Start of TASK INPUT
/-- R69 to R71, R76, R78, R82, R83, R85, R86, R91, R95 to R97, R102, R107, R116, R117, R146 and R434: the checks of a
launch record, the end of a graph's binding, aging, dispatch, placement, relaunch and completion, the halting, saving,
restoring and reset of a partition, and the entries of its fault queue.
Rests on the model's choices or readings of log entries 9, 18, 38, 44, 45, 46, 47, 90, 91 and 93. -/
def Obligations.PartitionEvents : Prop :=
  ∀ s : State,
    let k := s.request.k % 16
    let p := s.part k
    let st := fieldOf (s.reg (pidx k 0)) 27 3
    let gives : Instr → (State → Prop) → Prop := fun e q => ∃ S : State, exec e s = .next S ∧ q S
    let isNow : State → Nat → Prop := fun S n => fieldOf (S.reg (pidx k 0)) 27 3 = n ∧ ∀ j < 16, j ≠ k → S.reg (pidx j 0) = s.reg (pidx j 0)
    let placing := st = 1 ∧ bitAt (s.reg (pidx k 0)) 31 = true ∧ s.ready 41 = true
    (∀ (bs : List Byte) (n : Nat),
      let h : Nat → Nat := fun o => leWord ((bs.drop o).take 2)
      let b : Nat → Nat := fun o => (bs.getD o 0).toNat
      let width := 8 * 2 ^ b 0x26
      let wv := if bitAt (BitVec.ofNat 64 (h 0x2E)) 0 then width / 2 else width
      let groups := (h 0x24 + wv - 1) / wv
      let each := if bitAt (BitVec.ofNat 64 (h 0x2E)) 6 then (groups + 1) / 2 else groups
      let names : Nat → Prop := fun o => h o = 0xFFFF ∨ (h o < 4096 ∧ h o < n)
      bs.length = 64 →
      (s.checkRecord k bs (some n) none = none ↔
        h 0x2E < 128 ∧ b 0x30 < 8 ∧ 1 ≤ (wordAt bs 0x20).toNat ∧ 1 ≤ h 0x24 ∧ h 0x24 ≤ 1024 ∧ b 0x26 ≤ 3 ∧ b 0x27 ≤ 2 ∧ h 0x28 ≤ 256 ∧
        h 0x2A ≤ 256 ∧ h 0x2C ≤ 512 ∧ b 0x31 ≤ 15 ∧ (∀ o ∈ [0, 8], (dwordAt bs o).toNat % 4 = 0 ∧ (dwordAt bs o).toNat < 2 ^ 56) ∧
        (∀ o ∈ [0x32, 0x34, 0x36, 0x38, 0x3A, 0x3C, 0x3E], names o) ∧ b 0x31 = k ∧ (∃ c < 1024, s.coreSec c = s.psec k) ∧
        each ≤ 128 ∧ each * width * (16 * (b 0x27 + 1)) ≤ 65536)) ∧
    (p.pendingBind = none → exec .graphBindComplete s = .next s) ∧
    (∀ nb eb cnt, p.pendingBind = some (nb, eb, cnt) →
      let ne := fieldOf cnt 32 13;
      (s.ready 41 = false → exec .graphBindComplete s = .next s) ∧
      (s.ready 41 = true → ∀ ns s1 es s2, s.readTable k nb 0 (fieldOf cnt 0 16) = some (ns, s1) → s1.readTable k eb 0 ne = some (es, s2) →
        let edges := es.map fun x => parseEdge x.1 (x.2.getD [])
        let sources := (List.range ne).filter fun e => ((edges[e]?).map (·.source)).getD false
        let verdict := match s2.checkNodes k ne sources ([], []) 0 ns with | some x => some (some x) | none => s2.checkEdges k 0 es;
        (verdict = none → exec .graphBindComplete s = .next s) ∧
        (∀ i status d, verdict = some (some (i, status, d)) → gives .graphBindComplete fun S => S.reg (pidx k 9) = BitVec.ofNat 64 (2 ^ 32 * i + status) ∧
          (S.part k).pendingBind = none ∧ (S.part k).graph = (s2.part k).graph ∧ S.teams = s2.teams) ∧
        (verdict = some none → sources = [] → (s2.fillLines k).eraseDups.length ≤ 1024 → p.heldBind = none → gives .graphBindComplete fun S =>
          S.reg (pidx k 9) = 0x80000000 ∧ bitAt (S.reg 0x0E9) 2 = true ∧ (S.part k).pendingBind = none ∧
          ∃ g : Graph, (S.part k).graph = some g ∧ g.halted = false ∧ g.edges = edges ∧ g.nodes = ns.map fun x => parseLaunch (x.2.getD [])))) ∧
    (let lim := fieldOf (s.reg 0x00C) 0 32
     let aged := fun (prio wait : Nat) => if lim = 0 then prio else min 7 (prio + (wait - 1) / lim);
     gives .agingInterval fun S => S.regs = s.regs ∧ S.mem = s.mem ∧ S.teams = s.teams ∧
       (S.part k).children = (p.children.map fun c =>
         { c with prio := aged (match c.node with | some l => l.prio | none => (c.bytes.getD 0x30 0).toNat % 8) (s.clk - c.since) }) ∧
       ∀ g, p.graph = some g → ∃ g' : Graph, (S.part k).graph = some g' ∧ g'.edges = g.edges ∧ ∀ i l, g.nodes[i]? = some l →
         ∃ r : Ready, g'.ready[i]? = some r ∧ ((g.ready.getD i {}).ready = true → r.prio = aged l.prio (s.clk - (g.ready.getD i {}).since))) ∧
    (∀ c, s.choose k = some c → c ∈ s.cands k ∧ ∀ d ∈ s.cands k, d.prio ≤ c.prio ∧ (d.prio = c.prio → c.since ≤ d.since ∧
      (d.since = c.since → c.index ≤ d.index))) ∧
    (¬ placing ∨ s.teamsWait k = true → exec .instanceDispatch s = .next (s.age k)) ∧
    (placing → s.teamsWait k = false →
      let a := s.age k;
      (a.choose k = none → exec .instanceDispatch s = .next a) ∧
      (∀ c i l, a.choose k = some c → c.pick = .node i l → (∀ x ∈ s.insts, x.id ≠ s.nextInst) →
        (s.overQuota k l = true → bitAt (s.reg (pidx k 9)) 31 = true → (∀ t ∈ s.teams, t.inst ≠ s.nextInst) → gives .instanceDispatch fun S =>
          S.insts = s.insts ∧ bitAt (S.reg (pidx k 9)) 29 = true ∧ S.teams = s.teams ∧ (fieldOf (s.reg (pidx k 9)) 0 8 = 0 → bitAt (s.reg (pidx k 9)) 29 = false → fieldOf (S.reg (pidx k 9)) 0 8 = 2)) ∧
        (s.overQuota k l = false → a.worldHasCore k = true → a.bestCore k l (fun _ => true) = none → exec .instanceDispatch s = .next a) ∧
        (s.overQuota k l = false → a.worldHasCore k = true → a.bestCore k l (fun _ => true) ≠ none → l.args = 0 →
          ∀ img, p.images.find? (fun x => decide (x.va = l.image)) = some img → img.reloc = none → img.holds l.entry = true →
          (l.handler = 0 ∨ img.holds l.handler = true) → gives .instanceDispatch fun S => S.teams = s.teams ∧ S.nextInst = s.nextInst + 1 ∧
            ∃ x : Inst, S.insts = s.insts ++ [x] ∧ x.id = s.nextInst ∧ x.part = k ∧ x.index = c.index ∧ x.launch = l ∧ x.placed = 0 ∧
              x.args = List.replicate 13 0 ∧ x.isChild = false ∧ x.version = none ∧
              ∀ e y, s.edge? k e = some y → y.needFill ≠ 0 → e ≠ 0xFFFF → l.ins.count e = 1 → e ∉ l.outs →
                { edge := e, first := y.head.toNat, count := y.needFill, output := false : Grant } ∈ x.grants ∧
                ∃ z : Edge, S.edge? k e = some z ∧ z.head = y.head + BitVec.ofNat 64 y.needFill ∧ z.fill = y.fill - y.needFill ∧ z.free = y.free))) ∧
    (¬ placing → exec .teamPlace s = .next s ∧ exec .teamRelaunch s = .next s) ∧
    (∀ l f c, s.bestCore k l f = some c → f c = true ∧ s.placeable k l c = true ∧ ∀ d, (if l.paircore then d < 1024 ∧ d % 2 = 0 else d < 1024) →
      f d = true → s.placeable k l d = true →
      let load := fun (x : Nat) => s.groupsAt x + (if l.paircore then s.groupsAt (x + 1) else 0);
      load c < load d ∨ (load c = load d ∧ c ≤ d)) ∧
    (placing → (∀ x ∈ s.insts, x.part = k → x.relaunch = []) →
      ∀ i, s.insts.find? (fun x => decide (x.part = k) && decide (x.placed < x.launch.teams)) = some i →
      (s.bestCore k i.launch (fun _ => true) = none → exec .teamPlace s = .next s) ∧
      (∀ c slot, s.bestCore k i.launch (fun _ => true) = some c → s.slotFor i.launch c = some slot → gives .teamPlace fun S =>
        S.insts = s.insts.map (fun x => if x.id = i.id then { i with placed := i.placed + 1 } else x) ∧ ∃ t : Team, S.teams = s.teams ++ [t] ∧
          t.core = c ∧ t.slot = slot ∧ t.part = i.part ∧ t.inst = i.id ∧ t.index = i.placed ∧ t.launch = i.launch ∧ t.attic = [] ∧ t.win = [] ∧
          t.preds = [] ∧ t.scratch = [] ∧ t.copies = [] ∧ t.restartable = i.launch.contain ∧ t.relaunches = 0 ∧
          (∀ fid, fid ∈ t.live ↔ fid < i.launch.fpt) ∧ t.groups.length = i.launch.groups ∧
          ∀ n g, t.groups[n]? = some g → g.num = n ∧ g.pc = i.launch.entry ∧ g.core = (if i.launch.paircore then c + n % 2 else c) ∧ g.islot = s.issueSlot g.core (t.groups.take n) i.launch.width ∧
            g.lanes.length = i.launch.wv ∧ (∀ j < i.launch.wv, g.lanes[j]? = some (if n * i.launch.wv + j < i.launch.fpt then some (n * i.launch.wv + j) else none)) ∧
            g.gpred = 1 ∧ g.inHandler = false ∧ sget 0 g.sregs 0 = BitVec.ofNat 64 i.placed ∧ sget 0 g.sregs 1 = BitVec.ofNat 64 i.launch.teams ∧
            sget 0 g.sregs 2 = BitVec.ofNat 64 i.launch.fpt ∧ ∀ j, 3 ≤ j → j < 62 → sget 0 g.sregs j = i.args.getD (j - 3) 0)) ∧
    (placing → ∀ i t rest, s.insts.find? (fun x => decide (x.part = k) && !x.relaunch.isEmpty) = some i → i.relaunch = t :: rest →
      let new := s.bestCore k t.launch fun c => !t.cores.contains c
      let last := t.cores.getLastD 0
      ∀ c slot, (new = some c ∨ (new = none ∧ c = last ∧ s.placeable k t.launch last = true)) → s.slotFor t.launch c = some slot →
        ∀ e ∈ [Instr.teamRelaunch, .teamPlace], gives e fun S => S.insts = s.insts.map (fun x => if x.id = i.id then { i with relaunch := rest } else x) ∧
          (∀ x ∈ S.relaunchLog, ¬ (x.1 = i.id ∧ x.2.1 = t.index)) ∧ ∃ u : Team, S.teams = s.teams ++ [u] ∧ u.core = c ∧ u.slot = slot ∧ u.index = t.index ∧
            u.inst = i.id ∧ u.relaunches = t.relaunches ∧ u.cores = t.cores ++ [c] ∧ u.ranges = t.ranges ∧ u.win = [] ∧ u.sb = []) ∧
    (s.insts.Pairwise (fun a b => a.id ≠ b.id) → gives .instanceComplete fun S => S.teams = s.teams ∧ ∀ i, i ∈ S.insts ↔ i ∈ s.insts ∧
      ¬ (i.part = k ∧ i.exited = i.launch.teams ∧ i.relaunch = [] ∧ (∀ t ∈ s.teams ++ s.orphans, t.inst ≠ i.id) ∧
        (i.redeem = none ∨ ∀ r ∈ s.remotes, r.inst ≠ i.id))) ∧
    (let still := ∀ t ∈ s.teams, t.part = k → ∀ g ∈ t.groups,
       (g.wait ≠ .none ∨ g.issued = 0 ∨ ∃ x ∈ t.attic, x.st = .fault ∧ x.fid ∈ g.faulted) ∧ ∀ x ∈ g.hist, x.named = true → x.due ≤ s.clk
     (st = 2 → still → gives .partitionHalted fun S => isNow S 3 ∧ S.teams = s.teams ∧ S.mem = s.mem) ∧
     (¬ (st = 2 ∧ still) → exec .partitionHalted s = .next s)) ∧
    (st ≠ 3 → exec .contextSaveComplete s = .next s) ∧
    (st = 3 → gives .contextSaveComplete fun S => isNow S 4 ∧ bitAt (S.reg 0x0E9) 5 = true ∧
      fieldOf (S.reg (pidx k 0)) 32 32 = min (s.time - p.saveNs) (2 ^ 32 - 1) ∧ (∀ t, t ∈ S.teams ↔ t ∈ s.teams ∧ t.part ≠ k) ∧
      ((S.part k).saved.map fun t => { t with groups := [] }) = ((s.teams.filter fun t => decide (t.part = k)).map fun t => { t with groups := [] }) ∧
      ∀ i : Nat, (((S.part k).saved[i]?).map fun t => t.groups.map fun g => { g with hist := [], buf := [], half := [], late := [], positions := none, seeks := .none }) =
        (((s.teams.filter fun t => decide (t.part = k))[i]?).map fun t => t.groups.map fun g =>
          { g with hist := [], buf := [], half := [], late := [], positions := none, seeks := .none, wait := if g.wait ∈ [.watermark, .drain, .engine] then .none else g.wait })) ∧
    (let cores := (p.saved.flatMap fun t => if t.launch.paircore then [t.core, t.core + 1] else [t.core]).eraseDups
     let room := ∀ c ∈ cores, s.coreFits k c (p.saved.foldl (fun a t => a.add (t.chargeOn c)) {}) = true ∧ s.coreSec c = s.psec k ∧ s.ready (c / 128) = true
     (¬ (st = 4 ∧ p.resuming = true ∧ room) → exec .restoreStart s = .next s) ∧
     (st = 4 → p.resuming = true → room → gives .restoreStart fun S => isNow S 5 ∧ (S.part k).saved = [] ∧ ∃ back : List Team, S.teams = s.teams ++ back ∧
       (let unslot := fun (g : Group) => { g with islot := 0, positions := none, seeks := .none }
        let plain := fun (t : Team) => { t with slot := 0, attic := [], hbytes := [], hpoison := [], hkeys := [], errors := [], groups := t.groups.map unslot }
        back.map plain = p.saved.map plain) ∧
       (∀ (i : Nat) (t u : Team), p.saved[i]? = some t → back[i]? = some u → ∀ half < (if t.launch.paircore then 2 else 1), ∀ off < 1024 * t.launch.hamper,
         (∃ j < 32, (t.hrec (32 * half + j)).saved = true ∧ 2 ^ 20 * half + off ∈
           numsFrom (t.hbyteAt (32 * half + j) 0) (t.hbyteAt (32 * half + j) 0 + (t.hrec (32 * half + j)).hlen)) →
         sget 0 u.hbytes (2 ^ 20 * half + off) = sget 0 t.hbytes (2 ^ 20 * half + off)) ∧
       back.map (fun t => t.attic.map fun x => { x with slot := 0 }) = p.saved.map (fun t => t.attic.map fun x => { x with slot := 0 }))) ∧
    (st ≠ 5 → exec .contextRestoreComplete s = .next s) ∧
    (st = 5 → gives .contextRestoreComplete fun S => isNow S 1 ∧ bitAt (S.reg 0x0E9) 5 = true ∧ (S.part k).recorded = [] ∧
      (p.recorded = [] → S.teams.map (fun t => t.attic) = s.teams.map fun t =>
        if t.part = k then t.attic.map (fun x => { x with parked := x.parked + (s.clk - p.savedAt), count := x.count + (s.clk - p.savedAt) })
        else t.attic)) ∧
    (st ≠ 6 ∨ p.slotsDue ≠ [] → exec .partitionResetComplete s = .next s) ∧
    (st = 6 → p.slotsDue = [] → gives .partitionResetComplete fun S => isNow S 0 ∧ bitAt (S.reg (pidx k 0)) 31 = false ∧ bitAt (S.reg 0x0E9) 5 = true) ∧
    ((∀ f ∈ p.faults, f.written = true) → exec .faultEntryWrite s = .next s) ∧
    (∀ f, p.faults.find? (fun x => !x.written) = some f →
      let base := 64 * fieldOf (s.reg (pidx k 3)) 6 50
      let n := 2 ^ fieldOf (s.reg (pidx k 4)) 0 5
      let head : DWord := BitVec.ofNat 64 (leWord (s.homeBytes base 8))
      let tail : DWord := BitVec.ofNat 64 (leWord (s.homeBytes (base + 8) 8))
      let place := base + 64 + 32 * (head.toNat % n)
      ((∀ a ∈ [base, place], s.targetHeld a = false) → (∃ a ∈ [base, place], ∃ fn ∈ s.functionsOf a, s.bufail fn = true) →
        gives .faultEntryWrite fun S => (∀ a, S.homeByte a = s.homeByte a) ∧ (S.part k).faults.find? (fun x => !x.written && decide (x.block = f.block)) = none) ∧
      ((∃ a ∈ [base, place], s.targetHeld a = true) → exec .faultEntryWrite s = .next s) ∧
      ((∀ a ∈ [base, place], s.targetHeld a = false ∧ ∀ fn ∈ s.functionsOf a, s.bufail fn = false) →
        (n ≤ (head - tail).toNat → gives .faultEntryWrite fun S => (∀ a, S.homeByte a = s.homeByte a) ∧ (S.part k).faults = p.faults ∧
          (S.part k).fqFull = true ∧ (p.fqFull = true → S = s)) ∧
        ((head - tail).toNat < n → base + 64 + 32 * n ≤ 2 ^ 40 → gives .faultEntryWrite fun S =>
          (∀ i < 32, S.homeByte (place + i) = (leBytes 8 f.va.toNat ++ leBytes 2 f.core ++ leBytes 1 f.kind ++ leBytes 1 f.reason ++ leBytes 4 f.team ++
            leBytes 4 f.launch ++ leBytes 4 f.who ++ leBytes 8 head.toNat).getD i 0) ∧
          S.homeBytes base 8 = leBytes 8 (head + 1).toNat ∧
          (∀ a, a < base ∨ (base + 8 ≤ a ∧ a < place) ∨ place + 32 ≤ a → S.homeByte a = s.homeByte a) ∧
          bitAt (S.reg 0x0E9) 1 = true ∧ (S.part k).fqFull = false ∧ ∀ x ∈ (S.part k).faults, x.block = f.block → x.written = true)))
End of TASK INPUT
TASK ITEM.
Out of the listing above, reproduce exactly the lines from the one with "let h : Nat" up to and including the one with "h 0x2A ≤ 256".

THE ANSWER.
      let h : Nat → Nat := fun o => leWord ((bs.drop o).take 2)
      let b : Nat → Nat := fun o => (bs.getD o 0).toNat
      let width := 8 * 2 ^ b 0x26
      let wv := if bitAt (BitVec.ofNat 64 (h 0x2E)) 0 then width / 2 else width
      let groups := (h 0x24 + wv - 1) / wv
      let each := if bitAt (BitVec.ofNat 64 (h 0x2E)) 6 then (groups + 1) / 2 else groups
      let names : Nat → Prop := fun o => h o = 0xFFFF ∨ (h o < 4096 ∧ h o < n)
      bs.length = 64 →
      (s.checkRecord k bs (some n) none = none ↔
        h 0x2E < 128 ∧ b 0x30 < 8 ∧ 1 ≤ (wordAt bs 0x20).toNat ∧ 1 ≤ h 0x24 ∧ h 0x24 ≤ 1024 ∧ b 0x26 ≤ 3 ∧ b 0x27 ≤ 2 ∧ h 0x28 ≤ 256 ∧
        h 0x2A ≤ 256 ∧ h 0x2C ≤ 512 ∧ b 0x31 ≤ 15 ∧ (∀ o ∈ [0, 8], (dwordAt bs o).toNat % 4 = 0 ∧ (dwordAt bs o).toNat < 2 ^ 56) ∧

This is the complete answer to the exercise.